-- DATASET ENTRIES follows --

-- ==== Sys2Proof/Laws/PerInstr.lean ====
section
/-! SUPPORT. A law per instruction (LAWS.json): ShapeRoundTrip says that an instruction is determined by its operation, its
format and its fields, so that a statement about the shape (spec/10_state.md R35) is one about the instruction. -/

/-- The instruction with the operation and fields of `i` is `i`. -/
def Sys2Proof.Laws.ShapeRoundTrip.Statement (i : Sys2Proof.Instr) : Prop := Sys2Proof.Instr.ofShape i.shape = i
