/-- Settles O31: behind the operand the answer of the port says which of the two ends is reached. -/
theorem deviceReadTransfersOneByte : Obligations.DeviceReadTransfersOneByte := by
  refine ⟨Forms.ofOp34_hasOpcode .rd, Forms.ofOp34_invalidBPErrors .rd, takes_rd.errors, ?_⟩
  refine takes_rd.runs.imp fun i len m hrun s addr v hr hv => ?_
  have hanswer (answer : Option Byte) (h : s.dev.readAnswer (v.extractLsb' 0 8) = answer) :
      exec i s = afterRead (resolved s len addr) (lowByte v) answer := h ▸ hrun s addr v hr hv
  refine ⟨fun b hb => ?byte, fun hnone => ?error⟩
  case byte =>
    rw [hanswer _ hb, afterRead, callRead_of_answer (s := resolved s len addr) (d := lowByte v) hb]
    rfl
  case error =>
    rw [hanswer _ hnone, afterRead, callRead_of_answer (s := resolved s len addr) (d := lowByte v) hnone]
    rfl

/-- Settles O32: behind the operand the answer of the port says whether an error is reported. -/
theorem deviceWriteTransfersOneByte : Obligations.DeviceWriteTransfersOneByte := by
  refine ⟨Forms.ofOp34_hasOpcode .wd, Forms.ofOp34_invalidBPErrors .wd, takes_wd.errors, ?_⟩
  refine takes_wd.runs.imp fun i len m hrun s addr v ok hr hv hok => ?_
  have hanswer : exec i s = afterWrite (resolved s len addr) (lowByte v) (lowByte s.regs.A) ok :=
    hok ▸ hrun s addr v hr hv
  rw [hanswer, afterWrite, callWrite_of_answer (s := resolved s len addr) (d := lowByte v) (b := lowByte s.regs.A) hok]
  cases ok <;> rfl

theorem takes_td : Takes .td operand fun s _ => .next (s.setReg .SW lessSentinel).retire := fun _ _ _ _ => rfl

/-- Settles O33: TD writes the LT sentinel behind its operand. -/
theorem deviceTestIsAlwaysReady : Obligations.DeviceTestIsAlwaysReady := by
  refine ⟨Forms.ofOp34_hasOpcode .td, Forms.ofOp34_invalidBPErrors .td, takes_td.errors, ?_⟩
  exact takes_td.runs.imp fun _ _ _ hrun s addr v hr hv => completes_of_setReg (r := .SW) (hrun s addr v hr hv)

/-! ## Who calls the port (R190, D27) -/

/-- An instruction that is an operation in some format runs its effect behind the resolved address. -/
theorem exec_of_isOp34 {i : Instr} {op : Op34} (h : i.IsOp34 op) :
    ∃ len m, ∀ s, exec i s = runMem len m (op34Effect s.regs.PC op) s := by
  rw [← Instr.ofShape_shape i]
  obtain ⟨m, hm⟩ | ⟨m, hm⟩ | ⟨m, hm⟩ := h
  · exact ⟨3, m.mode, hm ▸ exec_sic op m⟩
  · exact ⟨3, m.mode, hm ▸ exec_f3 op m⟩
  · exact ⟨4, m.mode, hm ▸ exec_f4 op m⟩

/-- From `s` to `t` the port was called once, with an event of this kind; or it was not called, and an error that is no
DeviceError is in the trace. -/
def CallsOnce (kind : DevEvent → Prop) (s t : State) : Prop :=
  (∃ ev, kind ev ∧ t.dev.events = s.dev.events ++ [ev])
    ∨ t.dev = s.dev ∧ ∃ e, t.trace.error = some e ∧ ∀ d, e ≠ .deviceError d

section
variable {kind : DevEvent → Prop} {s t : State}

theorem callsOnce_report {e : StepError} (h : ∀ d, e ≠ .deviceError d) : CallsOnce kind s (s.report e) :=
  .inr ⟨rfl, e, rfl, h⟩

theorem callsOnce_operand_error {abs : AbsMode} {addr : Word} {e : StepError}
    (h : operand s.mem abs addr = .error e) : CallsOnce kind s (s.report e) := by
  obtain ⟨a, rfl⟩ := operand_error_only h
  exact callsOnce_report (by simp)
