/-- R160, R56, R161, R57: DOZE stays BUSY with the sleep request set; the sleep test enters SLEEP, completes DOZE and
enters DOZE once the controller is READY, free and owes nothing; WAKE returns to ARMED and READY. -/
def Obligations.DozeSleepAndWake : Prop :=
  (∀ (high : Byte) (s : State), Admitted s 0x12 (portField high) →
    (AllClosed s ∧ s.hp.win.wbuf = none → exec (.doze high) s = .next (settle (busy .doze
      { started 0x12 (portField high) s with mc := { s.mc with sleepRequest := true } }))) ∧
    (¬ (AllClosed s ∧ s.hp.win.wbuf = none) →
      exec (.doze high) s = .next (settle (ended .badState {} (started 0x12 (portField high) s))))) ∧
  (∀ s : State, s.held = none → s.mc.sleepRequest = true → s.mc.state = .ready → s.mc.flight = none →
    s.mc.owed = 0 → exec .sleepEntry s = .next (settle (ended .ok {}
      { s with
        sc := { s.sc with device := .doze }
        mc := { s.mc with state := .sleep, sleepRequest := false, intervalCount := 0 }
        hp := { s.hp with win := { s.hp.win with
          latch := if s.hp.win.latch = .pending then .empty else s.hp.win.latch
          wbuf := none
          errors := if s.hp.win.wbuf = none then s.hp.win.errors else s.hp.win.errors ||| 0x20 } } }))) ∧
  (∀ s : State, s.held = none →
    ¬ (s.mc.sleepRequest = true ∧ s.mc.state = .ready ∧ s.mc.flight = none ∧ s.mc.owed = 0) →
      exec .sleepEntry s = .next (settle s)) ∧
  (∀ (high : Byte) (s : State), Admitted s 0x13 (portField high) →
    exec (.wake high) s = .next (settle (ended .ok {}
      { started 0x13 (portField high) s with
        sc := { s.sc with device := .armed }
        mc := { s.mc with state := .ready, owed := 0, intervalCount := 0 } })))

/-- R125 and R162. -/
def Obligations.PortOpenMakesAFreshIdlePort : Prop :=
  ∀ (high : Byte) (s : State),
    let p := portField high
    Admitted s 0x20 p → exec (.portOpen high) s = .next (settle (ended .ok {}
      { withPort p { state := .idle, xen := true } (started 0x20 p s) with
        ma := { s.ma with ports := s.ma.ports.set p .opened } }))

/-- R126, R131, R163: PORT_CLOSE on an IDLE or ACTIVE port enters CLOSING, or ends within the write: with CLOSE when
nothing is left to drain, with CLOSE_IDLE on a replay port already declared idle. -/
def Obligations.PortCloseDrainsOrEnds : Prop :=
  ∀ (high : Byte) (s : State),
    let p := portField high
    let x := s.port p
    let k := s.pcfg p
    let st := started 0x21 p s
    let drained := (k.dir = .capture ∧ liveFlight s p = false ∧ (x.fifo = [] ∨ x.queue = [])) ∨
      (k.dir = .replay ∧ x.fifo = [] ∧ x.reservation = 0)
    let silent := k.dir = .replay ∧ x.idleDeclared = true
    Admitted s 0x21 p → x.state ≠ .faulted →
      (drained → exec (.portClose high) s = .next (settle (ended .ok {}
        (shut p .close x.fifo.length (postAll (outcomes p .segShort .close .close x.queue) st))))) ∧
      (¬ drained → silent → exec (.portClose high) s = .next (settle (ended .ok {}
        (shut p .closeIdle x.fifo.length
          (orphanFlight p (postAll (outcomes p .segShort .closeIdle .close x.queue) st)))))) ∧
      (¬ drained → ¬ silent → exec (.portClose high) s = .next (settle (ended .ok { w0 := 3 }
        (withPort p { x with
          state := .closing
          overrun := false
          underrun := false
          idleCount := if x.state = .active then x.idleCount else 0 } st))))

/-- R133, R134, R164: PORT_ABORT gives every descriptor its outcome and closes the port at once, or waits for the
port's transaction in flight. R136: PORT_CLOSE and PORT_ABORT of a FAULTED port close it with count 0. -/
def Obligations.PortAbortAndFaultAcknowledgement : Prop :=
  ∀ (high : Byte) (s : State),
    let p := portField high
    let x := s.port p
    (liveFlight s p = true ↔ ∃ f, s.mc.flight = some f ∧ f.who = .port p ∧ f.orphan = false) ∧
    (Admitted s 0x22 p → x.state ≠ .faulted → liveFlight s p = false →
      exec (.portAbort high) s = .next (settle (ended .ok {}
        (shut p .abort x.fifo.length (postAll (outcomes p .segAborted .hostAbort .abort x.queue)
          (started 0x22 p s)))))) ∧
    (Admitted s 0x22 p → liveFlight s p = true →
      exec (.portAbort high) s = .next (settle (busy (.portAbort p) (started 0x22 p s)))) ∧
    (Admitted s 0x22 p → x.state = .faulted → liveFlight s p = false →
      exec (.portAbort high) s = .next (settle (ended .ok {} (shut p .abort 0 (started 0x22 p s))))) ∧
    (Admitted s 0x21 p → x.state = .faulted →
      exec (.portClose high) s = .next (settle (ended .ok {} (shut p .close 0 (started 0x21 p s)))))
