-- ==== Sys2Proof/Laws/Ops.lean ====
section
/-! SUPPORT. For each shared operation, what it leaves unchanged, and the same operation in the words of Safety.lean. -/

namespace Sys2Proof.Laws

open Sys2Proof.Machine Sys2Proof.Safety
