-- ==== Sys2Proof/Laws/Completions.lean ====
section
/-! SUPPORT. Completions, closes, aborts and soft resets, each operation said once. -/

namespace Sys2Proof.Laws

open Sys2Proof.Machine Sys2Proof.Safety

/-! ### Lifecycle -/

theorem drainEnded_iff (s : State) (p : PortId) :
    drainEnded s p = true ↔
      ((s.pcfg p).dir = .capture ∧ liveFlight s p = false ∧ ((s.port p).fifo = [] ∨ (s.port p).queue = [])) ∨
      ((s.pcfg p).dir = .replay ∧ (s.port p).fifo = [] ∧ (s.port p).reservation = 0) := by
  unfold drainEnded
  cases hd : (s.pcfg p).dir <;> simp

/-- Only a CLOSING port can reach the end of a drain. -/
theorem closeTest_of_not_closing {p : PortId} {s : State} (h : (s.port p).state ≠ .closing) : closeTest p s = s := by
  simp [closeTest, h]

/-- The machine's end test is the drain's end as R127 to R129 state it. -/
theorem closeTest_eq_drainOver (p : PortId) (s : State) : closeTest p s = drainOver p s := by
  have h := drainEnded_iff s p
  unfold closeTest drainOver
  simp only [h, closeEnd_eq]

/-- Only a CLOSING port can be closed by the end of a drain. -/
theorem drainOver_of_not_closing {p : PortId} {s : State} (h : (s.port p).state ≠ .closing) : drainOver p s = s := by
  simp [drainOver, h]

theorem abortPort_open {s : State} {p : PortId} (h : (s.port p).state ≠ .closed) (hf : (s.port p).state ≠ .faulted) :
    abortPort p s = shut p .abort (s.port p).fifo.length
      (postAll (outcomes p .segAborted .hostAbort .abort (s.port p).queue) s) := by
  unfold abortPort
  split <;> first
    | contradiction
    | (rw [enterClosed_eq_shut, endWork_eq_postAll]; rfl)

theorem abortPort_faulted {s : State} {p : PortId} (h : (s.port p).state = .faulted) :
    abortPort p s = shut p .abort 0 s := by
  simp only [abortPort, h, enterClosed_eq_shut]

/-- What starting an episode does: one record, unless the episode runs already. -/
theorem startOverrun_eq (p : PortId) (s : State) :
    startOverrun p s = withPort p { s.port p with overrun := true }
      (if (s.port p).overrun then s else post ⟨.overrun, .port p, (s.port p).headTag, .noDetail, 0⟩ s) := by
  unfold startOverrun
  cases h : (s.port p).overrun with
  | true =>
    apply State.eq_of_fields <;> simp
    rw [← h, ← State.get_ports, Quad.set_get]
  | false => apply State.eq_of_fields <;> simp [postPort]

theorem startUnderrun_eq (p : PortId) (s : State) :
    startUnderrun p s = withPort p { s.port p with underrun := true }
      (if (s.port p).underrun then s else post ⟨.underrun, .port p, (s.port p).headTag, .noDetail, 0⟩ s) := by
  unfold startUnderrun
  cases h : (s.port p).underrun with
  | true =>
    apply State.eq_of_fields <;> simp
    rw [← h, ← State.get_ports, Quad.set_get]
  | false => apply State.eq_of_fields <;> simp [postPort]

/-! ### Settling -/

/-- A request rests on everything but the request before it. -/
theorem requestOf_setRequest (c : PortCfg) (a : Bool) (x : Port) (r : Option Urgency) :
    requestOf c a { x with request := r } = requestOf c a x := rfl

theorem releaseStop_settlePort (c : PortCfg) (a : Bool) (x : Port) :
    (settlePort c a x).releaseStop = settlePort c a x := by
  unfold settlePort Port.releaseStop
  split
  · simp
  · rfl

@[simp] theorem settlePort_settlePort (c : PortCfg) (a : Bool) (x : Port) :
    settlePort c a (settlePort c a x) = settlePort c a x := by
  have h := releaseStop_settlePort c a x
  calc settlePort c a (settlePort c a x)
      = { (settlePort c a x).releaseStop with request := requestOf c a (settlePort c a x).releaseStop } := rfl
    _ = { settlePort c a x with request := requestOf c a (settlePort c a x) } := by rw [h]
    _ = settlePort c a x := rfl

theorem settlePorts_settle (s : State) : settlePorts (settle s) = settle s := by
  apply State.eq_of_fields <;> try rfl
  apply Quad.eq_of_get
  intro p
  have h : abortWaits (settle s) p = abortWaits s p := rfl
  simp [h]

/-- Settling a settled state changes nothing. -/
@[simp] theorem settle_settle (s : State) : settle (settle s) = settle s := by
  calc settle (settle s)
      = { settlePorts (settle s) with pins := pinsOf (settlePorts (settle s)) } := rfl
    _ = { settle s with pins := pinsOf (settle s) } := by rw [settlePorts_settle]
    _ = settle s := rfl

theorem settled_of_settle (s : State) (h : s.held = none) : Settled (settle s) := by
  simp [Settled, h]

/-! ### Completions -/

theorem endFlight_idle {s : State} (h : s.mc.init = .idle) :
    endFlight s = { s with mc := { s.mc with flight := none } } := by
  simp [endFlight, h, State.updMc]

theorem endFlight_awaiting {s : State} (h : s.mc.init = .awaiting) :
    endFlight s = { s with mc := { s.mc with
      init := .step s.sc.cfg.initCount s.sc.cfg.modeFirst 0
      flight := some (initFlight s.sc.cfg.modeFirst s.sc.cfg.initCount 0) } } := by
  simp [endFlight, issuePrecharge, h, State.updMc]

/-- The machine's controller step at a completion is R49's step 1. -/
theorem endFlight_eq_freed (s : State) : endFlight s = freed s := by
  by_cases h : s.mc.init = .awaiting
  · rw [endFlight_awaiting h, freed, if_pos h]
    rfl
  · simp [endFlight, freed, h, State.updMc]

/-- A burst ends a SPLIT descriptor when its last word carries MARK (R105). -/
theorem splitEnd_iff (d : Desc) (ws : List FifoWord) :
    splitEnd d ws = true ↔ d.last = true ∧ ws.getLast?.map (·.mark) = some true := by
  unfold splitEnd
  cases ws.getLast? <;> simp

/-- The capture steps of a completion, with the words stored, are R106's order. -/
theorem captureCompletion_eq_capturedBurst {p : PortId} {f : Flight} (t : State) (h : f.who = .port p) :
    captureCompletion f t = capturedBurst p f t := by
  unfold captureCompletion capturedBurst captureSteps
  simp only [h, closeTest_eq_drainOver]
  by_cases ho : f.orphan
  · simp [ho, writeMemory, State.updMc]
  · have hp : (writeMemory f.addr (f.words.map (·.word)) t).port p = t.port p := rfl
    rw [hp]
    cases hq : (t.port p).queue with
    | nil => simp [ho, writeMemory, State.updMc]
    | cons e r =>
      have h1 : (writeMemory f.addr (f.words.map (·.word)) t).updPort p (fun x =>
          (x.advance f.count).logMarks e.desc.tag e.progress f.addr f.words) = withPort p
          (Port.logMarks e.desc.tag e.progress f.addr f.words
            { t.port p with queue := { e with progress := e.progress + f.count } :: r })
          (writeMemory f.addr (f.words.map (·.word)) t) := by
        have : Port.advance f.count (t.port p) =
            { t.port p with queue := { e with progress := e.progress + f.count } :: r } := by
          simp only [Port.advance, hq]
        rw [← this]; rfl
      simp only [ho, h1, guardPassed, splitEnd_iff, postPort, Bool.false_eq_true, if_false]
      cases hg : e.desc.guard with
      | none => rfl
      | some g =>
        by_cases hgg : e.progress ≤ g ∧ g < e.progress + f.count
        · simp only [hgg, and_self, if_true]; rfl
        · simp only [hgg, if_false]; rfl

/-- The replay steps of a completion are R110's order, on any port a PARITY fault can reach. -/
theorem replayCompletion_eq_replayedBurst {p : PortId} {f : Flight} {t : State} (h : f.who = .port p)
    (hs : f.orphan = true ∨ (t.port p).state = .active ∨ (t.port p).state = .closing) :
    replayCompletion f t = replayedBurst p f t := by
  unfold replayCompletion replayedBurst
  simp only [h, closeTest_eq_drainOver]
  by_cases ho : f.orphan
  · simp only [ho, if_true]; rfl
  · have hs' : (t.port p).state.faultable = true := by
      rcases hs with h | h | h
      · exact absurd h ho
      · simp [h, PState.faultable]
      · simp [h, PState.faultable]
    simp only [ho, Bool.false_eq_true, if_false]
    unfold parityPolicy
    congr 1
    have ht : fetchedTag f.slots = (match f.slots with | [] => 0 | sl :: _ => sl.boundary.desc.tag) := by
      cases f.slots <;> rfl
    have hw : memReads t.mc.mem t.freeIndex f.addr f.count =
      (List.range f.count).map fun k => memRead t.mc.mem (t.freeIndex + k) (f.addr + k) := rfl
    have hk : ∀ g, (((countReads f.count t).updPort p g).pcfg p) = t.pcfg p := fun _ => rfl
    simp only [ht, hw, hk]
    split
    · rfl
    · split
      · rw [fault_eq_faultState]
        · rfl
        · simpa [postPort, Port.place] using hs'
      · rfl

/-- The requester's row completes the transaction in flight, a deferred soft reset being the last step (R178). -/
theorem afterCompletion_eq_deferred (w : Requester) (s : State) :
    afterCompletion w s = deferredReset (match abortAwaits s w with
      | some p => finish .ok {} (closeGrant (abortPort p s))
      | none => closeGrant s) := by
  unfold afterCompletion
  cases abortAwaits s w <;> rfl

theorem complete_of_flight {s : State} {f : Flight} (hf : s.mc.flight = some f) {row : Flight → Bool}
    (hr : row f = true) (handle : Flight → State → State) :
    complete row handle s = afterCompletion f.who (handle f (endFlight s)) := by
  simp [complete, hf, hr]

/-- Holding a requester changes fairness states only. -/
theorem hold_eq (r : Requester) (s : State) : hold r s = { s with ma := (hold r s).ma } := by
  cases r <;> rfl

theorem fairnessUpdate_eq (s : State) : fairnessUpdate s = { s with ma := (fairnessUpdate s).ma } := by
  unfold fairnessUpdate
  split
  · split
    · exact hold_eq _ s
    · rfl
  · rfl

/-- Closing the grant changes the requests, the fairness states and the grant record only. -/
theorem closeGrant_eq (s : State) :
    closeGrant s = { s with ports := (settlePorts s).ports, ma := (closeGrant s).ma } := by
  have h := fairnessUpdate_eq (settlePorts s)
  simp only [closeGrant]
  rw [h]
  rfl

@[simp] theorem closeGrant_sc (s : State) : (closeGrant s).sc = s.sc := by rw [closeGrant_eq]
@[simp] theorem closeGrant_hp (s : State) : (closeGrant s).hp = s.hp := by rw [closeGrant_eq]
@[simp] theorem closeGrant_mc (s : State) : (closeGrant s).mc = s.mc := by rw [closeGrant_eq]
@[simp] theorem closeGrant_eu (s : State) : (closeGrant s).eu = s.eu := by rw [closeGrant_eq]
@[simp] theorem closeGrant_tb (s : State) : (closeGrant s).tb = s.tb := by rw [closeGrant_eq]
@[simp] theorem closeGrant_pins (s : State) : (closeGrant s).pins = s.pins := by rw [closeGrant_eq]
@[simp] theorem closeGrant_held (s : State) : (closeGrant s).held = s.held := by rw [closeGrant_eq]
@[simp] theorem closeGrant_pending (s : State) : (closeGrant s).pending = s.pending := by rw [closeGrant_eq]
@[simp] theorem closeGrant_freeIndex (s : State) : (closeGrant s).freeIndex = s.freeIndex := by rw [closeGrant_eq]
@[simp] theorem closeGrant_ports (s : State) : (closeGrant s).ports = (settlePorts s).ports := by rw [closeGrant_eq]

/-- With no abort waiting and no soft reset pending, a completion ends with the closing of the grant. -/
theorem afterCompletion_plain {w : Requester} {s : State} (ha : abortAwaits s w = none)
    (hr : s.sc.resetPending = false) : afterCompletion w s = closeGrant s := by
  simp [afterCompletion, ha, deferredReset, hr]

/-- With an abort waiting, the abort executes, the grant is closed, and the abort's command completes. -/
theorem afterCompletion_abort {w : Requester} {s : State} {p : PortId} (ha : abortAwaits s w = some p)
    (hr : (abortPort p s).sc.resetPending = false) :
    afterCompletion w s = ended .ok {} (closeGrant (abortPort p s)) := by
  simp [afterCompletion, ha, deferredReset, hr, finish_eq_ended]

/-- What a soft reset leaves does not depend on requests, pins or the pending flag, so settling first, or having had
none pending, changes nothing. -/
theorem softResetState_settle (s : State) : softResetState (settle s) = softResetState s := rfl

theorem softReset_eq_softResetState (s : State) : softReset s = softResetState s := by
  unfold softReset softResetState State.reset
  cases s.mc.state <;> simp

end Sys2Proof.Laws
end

-- DATASET ENTRIES concluded --

#### [TASK GOAL]
Above are the records; repeat exactly the lines from the one holding "cases h : (s.port p).overrun with" down to the one holding "theorem requestOf_setRequest (c", end lines included.

#### [OUTPUT BELOW]
  cases h : (s.port p).overrun with
  | true =>
    apply State.eq_of_fields <;> simp
    rw [← h, ← State.get_ports, Quad.set_get]
  | false => apply State.eq_of_fields <;> simp [postPort]

theorem startUnderrun_eq (p : PortId) (s : State) :
    startUnderrun p s = withPort p { s.port p with underrun := true }
      (if (s.port p).underrun then s else post ⟨.underrun, .port p, (s.port p).headTag, .noDetail, 0⟩ s) := by
  unfold startUnderrun
  cases h : (s.port p).underrun with
  | true =>
    apply State.eq_of_fields <;> simp
    rw [← h, ← State.get_ports, Quad.set_get]
  | false => apply State.eq_of_fields <;> simp [postPort]

/-! ### Settling -/

/-- A request rests on everything but the request before it. -/
theorem requestOf_setRequest (c : PortCfg) (a : Bool) (x : Port) (r : Option Urgency) :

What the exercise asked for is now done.